The Imohag, however, were still masters of the desert, from the hamada to the erg and up in the high, wind-battered mountains, since the real desert was not made up of the wells found scattered through it, but of the thousands of square kilometres that surrounded them. The French had never dared venture too far away from these water sources, nor did the Senegalese Askaris. Even the Bedouins, who despite their keen knowledge of the sands and stony plains, tended to follow the established routes and moved from one well to another, from village to village, fearful of the large and unknown territories that lay on either side of them.

Only the Tuaregs and more specifically the solitary Tuaregs were fearless enough to take on the “lost lands”, which were nothing more than a white smudge on the map. They were places where the intense heat of midday would make your blood boil and where not even the hardiest of shrubs grew. Migratory birds even avoided those lands by flying around them, even if it meant adding thousands of kilometres on to their journeys.

Gazel had only crossed that smudge, the so-called “lost land”, twice in his life. The first time as a challenge, when he had wanted to prove that he was a true descendent of the legendary Turki, and the second time, as a man, when he had wanted to prove to himself that he was still made of the same stuff as the Gazel who had risked his life as a young boy.

Gazel was strangely drawn to that inferno of sun and heat, to that desolate and maddening furnace. It was a fascination that had started one night, many years previously when, sitting by the fireside, he had first heard the story of the “great caravan” and its seven hundred men and two thousand camels that were swallowed up by a “white smudge” and never seen again.

It had been on its way to Gao in Tripolo and was considered one of the best caravans ever to have been organised by the rich Haussa merchants, guided by men with the highest knowledge of the desert. It carried with it, on the backs of carefully chosen meharis, a veritable fortune in marble, ebony, gold and precious stones.

One of Gazel’s distant grandfathers, who was also his namesake, had been in charge of guarding the caravan’s merchandise, and he too, along with all his men had disappeared forever, as if they had never existed, as if it had all been just a dream.

Many men had since set off on many a mad adventure since, in search of clues and in the vain hope that they might recover some of the immense riches that it had been carrying when it disappeared. According to the unwritten law, the person who managed to outwit the sand and discover its hidden treasures would be their rightful owner. But the sand hides its secrets well. Sand alone is capable of swallowing entire cities, fortresses, oases, men and camels in one swift, unexpected and violent gulp. With the help of its ally, the wind, a storm of sand could be whipped up enough to turn anyone unlucky enough to be travelling upon it, into just another dune, amongst the millions of other dunes that stretched endlessly through the erg territories.

Nobody knew how many people had lost their lives in search of that lost and legendary caravan and the old men never tired of begging the young not be so foolish as to go in search of it themselves:

‘What the desert claims for itself belongs to the desert,’ they would say. ‘May Allah save those that try to claim it back.’

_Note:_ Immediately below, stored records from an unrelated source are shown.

/-- Drills (08 R387 to R406; 09 R431; a key store failure by 01 R62). `placed` descriptors are identified by the machine's own count (`freshId`). -/
def Obligations.DrillCommandsComplete : Prop :=
  (∀ (s : State) (bytes : List Byte) (at_ : Nat),
      let m := s.m.advance at_
      let d := DrillDesc.ofBytes bytes
      let g := descGroup d
      (g = 4 ∨ m.acreUp g = true) → requesterOk d.internal d.requester = true → m.awake = true →
      exec (.descriptorPlace bytes at_) s = .next (s.withM (m.freshId.2.updGroup g fun p =>
        { p with queue := p.queue ++ [{ id := m.freshId.1, d := d, moved := 0, started := false, engine := none, ended := none, seals := 0,
                                        sealAt := 0, last := none, stream := [], placedAt := m.clk.now, squash := false }] }))) ∧
  (∀ (s : State) (group engine at_ last : Nat) (keyUe : Bool) (w : Desc) (credit : Tbl Nat),
      let m := s.m.advance at_
      let x := { w with last := some engine }
      let n := m.engineTakes group engine x credit last
      let code := if (group = 4 ∨ n.acreUp group = true) ∨ n.descCheck x.d = 1 ∨ n.descCheck x.d = 2 then n.descCheck x.d else 3
      let late := if group = 4 ∨ n.acreUp group = true then 0 else 3
      let out := exec (.drillTakeChunk group engine keyUe at_) s
      group ≤ 4 → engine < 8 → (group = 4 ∨ group < m.nAcres) → m.awake = true → m.power.ps < 3 →
      (group = 4 ∨ m.power.closing = false ∨ m.power.closeAt = none) →
      (m.group group).queue.any (fun x => x.engine == some engine) = false → m.pickChunk s.cfg group = some (w, credit, last) →
      (x.started = false → code ≠ 0 → out = .next (s.withM (n.descEnd group x code (n.checkPlace x.d code)))) ∧
      (x.started = true → late ≠ 0 → out = .next (s.withM (n.descEnd group x 3 (n.checkPlace x.d 3)))) ∧
      ((x.started = true ∨ code = 0) → late = 0 →
        (x.d.len = 0 → out = .next (s.withM (n.descEnd group x 0 0xFFFF))) ∧
        (x.d.len ≠ 0 → n.masterOff x.d = true →
          out = .next (s.withM (n.descEnd group x 8 (entryPlace x.d fun e => e.space == .host)))) ∧
        (x.d.len ≠ 0 → n.masterOff x.d = false →
          let held := (Tbl.get Engine.init engine (n.group group).engines).keyOf
          let load := (x.d.enc || x.d.dec) && held != some x.d.requester
          let src := if group < 4 then group + 1 else 0
          let k := if x.d.lane0 && !x.started then n.record 0x0806 ((n.clk.now - x.placedAt) * 5 / 16) src else n
          (load = true → keyUe = true → out = .next (s.withM (n.enterFatal 4))) ∧
          (load = true → keyUe = false →
            out = .next (s.withM ((k.record 0x0807 x.d.requester src).startChunk group engine x (some x.d.requester)))) ∧
          (load = false → out = .next (s.withM (k.startChunk group engine x held)))))) ∧
  (∀ (s : State) (group engine : Nat) (bytes : List Byte) (list : List Nat) (x : Desc),
      (s.m.group group).queue.find? (fun x => x.engine == some engine) = some x →
      let io := s.m.chunkBytes x (window bytes 0 x.chunk)
      let bad := if x.d.grainChk then badGrain io.1 list else none
      let k := if x.squash then 0 else match bad with | some k => 1024 * k | none => x.chunk
      let y := x.join (io.1.take k)
      let n := (s.m.chunkDram x true k (io.2.take k ++ (grainCrcs (io.1.take k)).flatMap (le 4))).updGroup group fun p =>
        { p with queue := p.queue.map (fun d => if d.id = y.id then y else d),
                 engines := Tbl.upd Engine.init engine (fun z => { z with st := 0 }) p.engines }
      let out := exec (.chunkDone group engine bytes list) s
      (y.squash = true → out = .next (s.withM (n.descEnd group y 11 0xFFFF))) ∧
      (y.squash = false → n.checkFence y.d = false → out = .next (s.withM (n.descEnd group y 3 (n.checkPlace y.d 3)))) ∧
      (y.squash = false → n.checkFence y.d = true → bad.isSome = true → out = .next (s.withM (n.descEnd group y 10 (y.moved / 1024)))) ∧
      (y.squash = false → n.checkFence y.d = true → bad = none →
        (y.moved < y.d.len → out = .next (s.withM n)) ∧
        (y.d.len ≤ y.moved → sealsOf group y.d = 0 → out = .next (s.withM (n.descEnd group y 0 0xFFFF))) ∧
        (y.d.len ≤ y.moved → sealsOf group y.d ≠ 0 → out = .next (s.withM (n.updGroup group fun p =>
          { p with queue := p.queue.map fun d => if d.id = y.id then { d with seals := sealsOf group y.d, sealAt := n.clk.now } else d }))))) ∧
  (∀ (s : State) (group id at_ : Nat) (ue : Option Nat) (hostError : Bool) (x : Desc),
      let m := s.m.advance at_
      (m.group group).queue.find? (fun x => x.id == id && decide (0 < x.seals)) = some x →
      let r := match ue with
        | some a => m.record 0x0802 a (if group < 4 then group + 1 else 0)
        | none => m
      let y : Desc := { x with seals := x.seals - 1, ended := if hostError then some 8 else if ue.isSome then some 9 else x.ended }
      let n := r.updGroup group fun p => { p with queue := p.queue.map fun d => if d.id = x.id then y else d }
      let k := if (dstsOf x.d).any (fun e => e.1.space == .host) then n.record 0x0805 ((n.clk.now - x.sealAt) * 5 / 16) 0 else n
      exec (.sealReturn group id ue hostError at_) s = .next (s.withM
        (if 1 < x.seals then n else if k.checkFence x.d then k.descDone group y else k.descEnd group y 3 (k.checkPlace x.d 3)))) ∧
  (∀ (s : State) (group id : Nat) (x : Desc),
      (s.m.group group).queue.find? (fun x => x.id == id && x.started) = some x →
      exec (.hostCompletionTimeout group id) s =
        .next (s.withM (s.m.descEnd group x 8 (entryPlace x.d fun e => e.space == .host)))) ∧
  (∀ (s : State) (plot at_ : Nat),
      let m := s.m.advance at_
      m.awake = true → plot < 1024 →
      (exec (.hostReadErrorCompletion plot none at_) s = .next (s.withM (m.plotError plot 3))) ∧
      (∀ (group id : Nat) (x : Desc), (m.group group).queue.find? (fun x => x.id == id && x.started) = some x →
        exec (.hostReadErrorCompletion plot (some (group, id)) at_) s =
          .next (s.withM (m.descEnd group x 8 (entryPlace x.d fun e => e.space == .host)))))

Gazel only wanted to uncover the mystery that surrounded it and the reason why so many beasts and so many men had just disappeared without trace. It was only when he had found himself in the heart of a “lost land” that he had finally understood. In fact, it had made him realise how easy it would be, not just for seven hundred men, but for seven million human beings to disappear into that flat abyss and how surprising it was that anyone, no matter whom, ever came out alive.

Gazel came out alive. But there were not many Imohags like Gazel and so the veil people respected the solitary man, “the ‘Hunter,” inmouchar, who ruled over territories that no one else would have ever dared to claim dominion over.